[Stored data entries]
-- ==== Sys2Proof/Machine/Can.lean ====
section
/-! DEFINITION. CAN FD controllers (14_can_and_hatband.md R307-R321): transmit selection, retries, error states, mirrors, collisions, reception and mailbox segments. -/

namespace Sys2Proof.Machine

/-- A CAN controller. -/
abbrev CanIx := Fin 4
/-- A transmit buffer. -/
abbrev BufIx := Fin 32

/-- The controllers and the buffers, in order. -/
def allCan : List CanIx := List.finRange 4
def allBuf : List BufIx := List.finRange 32

/-- A controller's hidden state. -/
def State.can (s : State) (c : CanIx) : CanSt := s.cans[c]
/-- Change a controller. -/
def State.setCan (s : State) (c : CanIx) (f : CanSt → CanSt) : State := { s with cans := s.cans.set c (f s.cans[c]) }
/-- Change a transmit buffer. -/
def State.setBuf (s : State) (c : CanIx) (b : BufIx) (f : List CanTx → List CanTx) : State :=
  s.setCan c fun x => { x with bufs := x.bufs.set b (f x.bufs[b]) }

/-- The units that Run supplies are powered (17_power_and_holdup.md): Run, and the brown-out sequence. -/
def unitsOn (s : State) : Bool := s.pow.st == .run || s.pow.st == .brownout

/-- Crown firmware pauses or restarts: a controller completes the frame it is sending and then behaves as in LISTEN (R309, R404, R20). -/
def canPaused (s : State) : Bool := s.crown.run == .pause || s.crown.run == .starting

/-- MODE in effect (R309). -/
def canMode (c : CanIx) (s : State) : Nat :=
  let m := s.rd Reg.CanCfg.MODE c.val
  if m ≠ 0 ∧ canPaused s = true then 2 else m

/-- Error states (Table 14.3). -/
def esActive : Nat := 0
def esPassive : Nat := 1
def esBusOff : Nat := 2

/-- ESTATE. -/
def canEstate (c : CanIx) (s : State) : Nat := s.rd Reg.CanStat.ESTATE c.val

/-- CAN0 sends the frames of a granted burst in Lull or in reset, from the reference (R320, R375). -/
def canBurst (c : CanIx) (s : State) : Bool := c == 0 && !unitsOn s && s.pow.burst

/-- The controller works: powered, kernel clock locked (R39), not OFF, integrated, not bus-off. -/
def canActive (c : CanIx) (s : State) : Bool :=
  unitsOn s && s.rd Reg.ClkStat.STATE == 1 && canMode c s != 0 && !(s.can c).integrating && canEstate c s != esBusOff

/-- The controller hears the bus: in LOOPBACK it hears itself alone (R309). -/
def canOnBus (c : CanIx) (s : State) : Bool := canBurst c s || canActive c s && canMode c s != 3

/-! ### Choice of the entry to send (R311, R313) -/

/-- The controller may offer an entry: MODE in effect NORMAL or LOOPBACK. -/
def canMayOffer (c : CanIx) (s : State) : Bool := canBurst c s || canActive c s && (canMode c s == 1 || canMode c s == 3)

/-- An attempt of the controller can end now: it may offer an entry, or it completes the one it was sending when a pause began (R309). -/
def canSends (c : CanIx) (s : State) : Bool :=
  canMayOffer c s || canActive c s && (s.rd Reg.CanCfg.MODE c.val == 1 || s.rd Reg.CanCfg.MODE c.val == 3) && (s.can c).sending.isSome

/-- Rank of an identifier in arbitration: the lower wins; a base identifier wins over an extended one that begins with it. -/
def arbKey (t : CanTx) : Nat :=
  if t.ide then t.ident % 2 ^ 29 / 2 ^ 18 * 2 ^ 19 + 2 ^ 18 + t.ident % 2 ^ 18 else t.ident % 2 ^ 11 * 2 ^ 19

* PROBLEM TO SOLVE
Write out only the lines that run from the line containing "let m := s.rd Reg.CanCfg.MODE c.val" through the line containing "def canBurst (c", both included, exactly as they appear above.

* SOLUTION TO THIS EXERCISE
  let m := s.rd Reg.CanCfg.MODE c.val
  if m ≠ 0 ∧ canPaused s = true then 2 else m

/-- Error states (Table 14.3). -/
def esActive : Nat := 0
def esPassive : Nat := 1
def esBusOff : Nat := 2

/-- ESTATE. -/
def canEstate (c : CanIx) (s : State) : Nat := s.rd Reg.CanStat.ESTATE c.val

/-- CAN0 sends the frames of a granted burst in Lull or in reset, from the reference (R320, R375). -/
def canBurst (c : CanIx) (s : State) : Bool := c == 0 && !unitsOn s && s.pow.burst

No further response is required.